The Robina Foundation is nearly out of money and ready to shut down — as it planned to do all along.
The Minneapolis foundation started with an unusual mission to give away all of its money to four institutions instead of existing indefinitely like most foundations. Now, one year away from its planned dissolution next December, it's winding down its work and preparing to give out its final grants to bring its philanthropic total to about $165 million.
Limited-life foundations are rare in Minnesota; another one, ClearWay Minnesota, established with funds from the state's 1998 tobacco settlement, is set to end by 2022.
"I think this model would work for a lot of people," said Kathleen Blatz, a former Minnesota Supreme Court chief justice who leads Robina's board. "It's very costly to always be in existence."
Robina may be little-known in Minnesota because the founder, James Binger, a former Honeywell president, determined that money could only go to four entities — Abbott Northwestern Hospital in Minneapolis and its parent nonprofit Allina Health, the University of Minnesota Law School, Yale University in New Haven, Conn., and the Council on Foreign Relations in New York — so grants weren't open for any nonprofit to apply for.
Since the foundation started doling out money in 2007, the U has received the largest amount of the four institutions — totaling nearly $60 million.

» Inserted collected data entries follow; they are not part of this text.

-- ==== Sys2Proof/Machine/State.lean ====
section
/-! DEFINITION. The state of the machine: everything spec/10_state.md gives the block (rule R30), the files of the
storage agent (spec/20_memory.md rule R100), and what the spec calls parameters of the step relation (spec/00_scope.md
rule R5: the oracle, the host's accesses), held as plain data. Reset is spec/10_state.md rule R75. -/

namespace Sys2Proof.Machine

/-- SLOT[s].MODE (R31): CLOSED = 0, READ = 1, WRITE = 2; "3 is never held". -/
inductive Mode
  | closed
  | read
  | write
  deriving DecidableEq, Repr

/-- A stream slot (R31). BUF, VALID, CUR, FPOS mean something in mode READ; ACC, WCUR, WPOS in mode WRITE. -/
structure Slot where
  /-- MODE: the slot's direction, or no stream -/
  mode  : Mode
  /-- FILE: the file the slot is bound to -/
  file  : FileId
  /-- BUF: the staging buffer -/
  buf   : List Byte
  /-- VALID: bytes populated by the last refill -/
  valid : BitVec 13
  /-- CUR: bit offset into BUF -/
  cur   : BitVec 16
  /-- FPOS: file offset of the byte the next refill reads first -/
  fpos  : BitVec 64
  /-- ACC: the bits appended since the last flush, the newest first; `Slot.acc` is ACC in stream order -/
  accRev : BitSeq
  /-- WCUR: the bit cursor of a write slot -/
  wcur  : BitVec 64
  /-- WPOS: file offset at which the next flush writes -/
  wpos  : BitVec 64
  deriving DecidableEq, Repr

/-- The reset value of a slot (R75). -/
def Slot.reset : Slot :=
  { mode := .closed, file := 0, buf := [], valid := 0, cur := 0, fpos := 0, accRev := [], wcur := 0, wpos := 0 }

/-- An entry of the tree arena (R39). SYM means something iff LEAF, LEFT and RIGHT iff not. -/
structure Node where
  weight : BitVec 64
  leaf   : Bool
  sym    : Byte
  left   : NodeIx
  right  : NodeIx
  deriving DecidableEq, Repr

/-- The reset value of an arena entry (R75). -/
def Node.reset : Node := { weight := 0, leaf := false, sym := 0, left := 0, right := 0 }

/-- The tree arena NODE with LEAF_COUNT and NODE_COUNT (R39, R40), and the BUILD work list W (R43). -/
structure Tree where
  node      : Vector Node 511
  leafCount : BitVec 9
  nodeCount : BitVec 9
  work      : List NodeIx
  deriving DecidableEq, Repr

/-- The reset value of the tree (R75). -/
def Tree.reset : Tree :=
  { node := Vector.replicate 511 Node.reset, leafCount := 0, nodeCount := 0, work := [] }

/-- The decoder's stop rule (R58): CONFIG.STOP 0 and 1. -/
inductive StopRule
  | symbolCount
  | eofOnly
  deriving DecidableEq, Repr

/-- The command latch (R44): the operands of the command being executed, copied at acceptance. -/
structure Latch where
  op    : BitVec 8
  s     : BitVec 1
  d     : BitVec 1
  arg0  : Word
  arg1  : Word
  datIn : Vector Byte 1024
  deriving DecidableEq, Repr

/-- The reset value of the latch (R75). -/
def Latch.reset : Latch :=
  { op := 0, s := 0, d := 0, arg0 := 0, arg1 := 0, datIn := Vector.replicate 1024 0 }

/-- The error codes of STATUS.ERR (spec/60_exceptions.md rule R320), codes 0 to 9 in order. -/
inductive ErrCode
  | noError
  | invalidMode
  | io
  | malformedHeader
  | illegalCmd
  | notOpen
  | xferLen
  | countOverflow
  | protocol
  | aliased
  deriving DecidableEq, Repr

/-- The phases of STATUS.PHASE (spec/30_encoding.md rule R140), codes 0 to 9 in order. -/
inductive Phase
  | idle
  | setup
  | count
  | build
  | writeHeader
  | encodeBody
  | readHeader
  | decodeBody
  | flush
  | done
  deriving DecidableEq, Repr

/-- The fields of STATUS (R54): the block's flags and its condition code (R72). -/
structure Status where
  busy  : Bool
  done  : Bool
  ovr   : Bool
  err   : ErrCode
  phase : Phase
  deriving DecidableEq, Repr

/-- STATUS reads 0 after reset (R75). -/
def Status.reset : Status := { busy := false, done := false, ovr := false, err := .noError, phase := .idle }

/-- The storage (spec/20_memory.md rule R100): "a partial map FILES : FileId → ByteSeq", as a list in one canonical
form, FileIds strictly rising. An unlisted FileId names no file. -/
abbrev Memory := List (FileId × List Byte)

/-- The storage oracle's answer to one request (spec/20_memory.md rule R106). -/
inductive IoAnswer
  /-- the request is performed -/
  | done
  /-- the request fails with IO, and a write, truncate or sync leaves its file unspecified (R104, R105) -/
  | failed
  /-- the request fails with IO and changes nothing: a failure that happens to leave the file as it was, and what a
  reset that comes before the request looks like to the storage (spec/70_reset_and_hazards.md rule R362) -/
  | notReached
  deriving DecidableEq, Repr

/-- The Io-failure oracle IO_FAIL (R106), a parameter of the step relation (R5): the answers to the coming requests as
far as they are planned, then one answer for every later request if one is given, else the open `Config.ioFails`. -/
structure IoOracle where
  planned : List IoAnswer
  rest    : Option IoAnswer
  /-- how many requests have been asked: the argument of `Config.ioFails` -/
  asked   : Nat
  deriving DecidableEq, Repr

/-- The width of a host access (spec/20_memory.md rules R91, R92). -/
inductive Width
  | byte
  | half
  | word
  | double
  deriving DecidableEq, Repr

/-- What reaches the block next, in order (spec/00_scope.md rule R4, spec/20_memory.md rule R118): the host's accesses
to the window, the core's turn, the reset input, and changes of storage by another agent. -/
inductive Input
  /-- a host read of the given width at a window offset -/
  | read (w : Width) (off : Nat)
  /-- a host write of the given width at a window offset; a narrower write takes the low bits -/
  | write (w : Width) (off : Nat) (v : Word)
  /-- the host statement `wait` (spec/30_encoding.md rule R145): STATUS is read until BUSY reads 0 -/
  | wait
  /-- the core takes its transition now: the running command runs to its completion (nothing if none runs) -/
  | core
  /-- the reset input is asserted (spec/70_reset_and_hazards.md rule R360); if a command is running it had completed
  this many of its storage requests (rule R362, a free choice) -/
  | reset (requestsDone : Nat)
  /-- another agent sets the contents of a file (rules R364, R370) -/
  | fileChange (f : FileId) (bytes : List Byte)
  deriving DecidableEq, Repr

/-- The block's answer to the last host access (spec/20_memory.md rules R91, R92). -/
inductive Response
  /-- no access has been answered since reset -/
  | none
  /-- a read returned this word -/
  | data (v : Word)
  /-- a write was taken -/
  | written
  /-- "a bus error response": the host-side fault of rule R92 -/
  | busError
  deriving DecidableEq, Repr

/-- The whole state (R30), the storage (R100) and the environment (R5). -/
structure State where
  /-- SLOT[0] (R31) -/
  slot0      : Slot
  /-- SLOT[1] (R31) -/
  slot1      : Slot
  /-- FREQ[0..255] (R37) -/
  freq       : Vector Word 256
  /-- TOTAL (R38) -/
  total      : BitVec 64
  /-- NODE, LEAF_COUNT, NODE_COUNT and W (R39, R40, R43) -/
  tree       : Tree
  /-- CODE_LEN[0..255] (R42) -/
  codeLen    : Vector Byte 256
  /-- CODE_BITS[0..255] (R42) -/
  codeBits   : Vector (BitVec 256) 256
  /-- WALK (R43) -/
  walk       : NodeIx
  /-- EMITTED (R43) -/
  emitted    : BitVec 64
  /-- STOP_L (R43) -/
  stopL      : StopRule
  /-- the command latch (R44) -/
  latch      : Latch
  /-- STATUS (R54) -/
  status     : Status
  /-- ARG0 (R55) -/
  arg0       : Word
  /-- ARG1 (R56) -/
  arg1       : Word
  /-- RESULT_BITS (R57) -/
  resultBits : Word
  /-- CONFIG.STOP (R58) -/
  stop       : StopRule
  /-- DATA_IN[0..1023] (R67) -/
  dataIn     : Vector Byte 1024
  /-- DATA_OUT[0..1023] (R68) -/
  dataOut    : Vector Byte 1024
  /-- FILES, the storage agent's (R100) -/
  files      : Memory
  /-- the storage oracle (R106) -/
  io         : IoOracle
  /-- what reaches the block next -/
  inputs     : List Input
  /-- the answer to the last host access -/
  response   : Response
  /-- another agent has changed a file the running command is bound to (R370) -/
  raced      : Bool
  /-- how many free values have been taken: the argument of the open constants of Config -/
  taken      : Nat
  deriving DecidableEq, Repr

/-- The machine right after reset (R75, R360), with no file in storage and nothing planned for the oracle, the host or
the other agents (notes/assumptions/1.md, 2.md). -/
def State.reset : State where
  slot0      := Slot.reset
  slot1      := Slot.reset
  freq       := Vector.replicate 256 0
  total      := 0
  tree       := Tree.reset
  codeLen    := Vector.replicate 256 0
  codeBits   := Vector.replicate 256 0
  walk       := 0
  emitted    := 0
  stopL      := .symbolCount
  latch      := Latch.reset
  status     := Status.reset
  arg0       := 0
  arg1       := 0
  resultBits := 0
  stop       := .symbolCount
  dataIn     := Vector.replicate 1024 0
  dataOut    := Vector.replicate 1024 0
  files      := []
  io         := { planned := [], rest := none, asked := 0 }
  inputs     := []
  response   := .none
  raced      := false
  taken      := 0

/-- Why a step stops the machine. No command ends in a fault: "every command completes" (spec/93). -/
inductive Fault
  /-- Raised by `step` for a host access at an offset of 0x4000 or more: the address is not in the block's window, and
  "the block's base address and what surrounds the window are the platform's" (spec/20_memory.md rule R116). Safe: the
  model stops where the platform goes on. -/
  | outsideWindow
  deriving DecidableEq, Repr

/-- Why a step has no meaning. -/
inductive Refusal
  /-- Raised only by an arm of `exec` whose instruction has no meaning yet; no arm is left so. Safe. -/
  | notModelled (mnemonic : String)
  deriving DecidableEq, Repr

end Sys2Proof.Machine
end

That money has largely supported scholarships and the creation of the Robina Institute of Criminal Law and Criminal Justice in 2011 and the James H. Binger Center for New Americans in 2013, which got the law school's largest philanthropic gift in its more than century-old history.
"It's a fantastic example of successful giving," said Deepinder Mayell, executive director of the Center for New Americans, which provides legal support to immigrants. "The immigrant community is one of the most vulnerable portions of the population in the region. It's a life-changing thing you can do for somebody."
Binger, who earned degrees at Yale and the U, became president of Honeywell in 1961. He was a longtime member of the Council on Foreign Relations and he and his wife, Virginia McKnight Binger — the daughter of a 3M founder, William McKnight, who started the McKnight Foundation with his wife — had been treated at Abbott Northwestern. Before Binger died in 2004, he specified that the Robina Foundation be limited-life due to concern that it could be diluted over the generations. Plus, he wanted immediate results.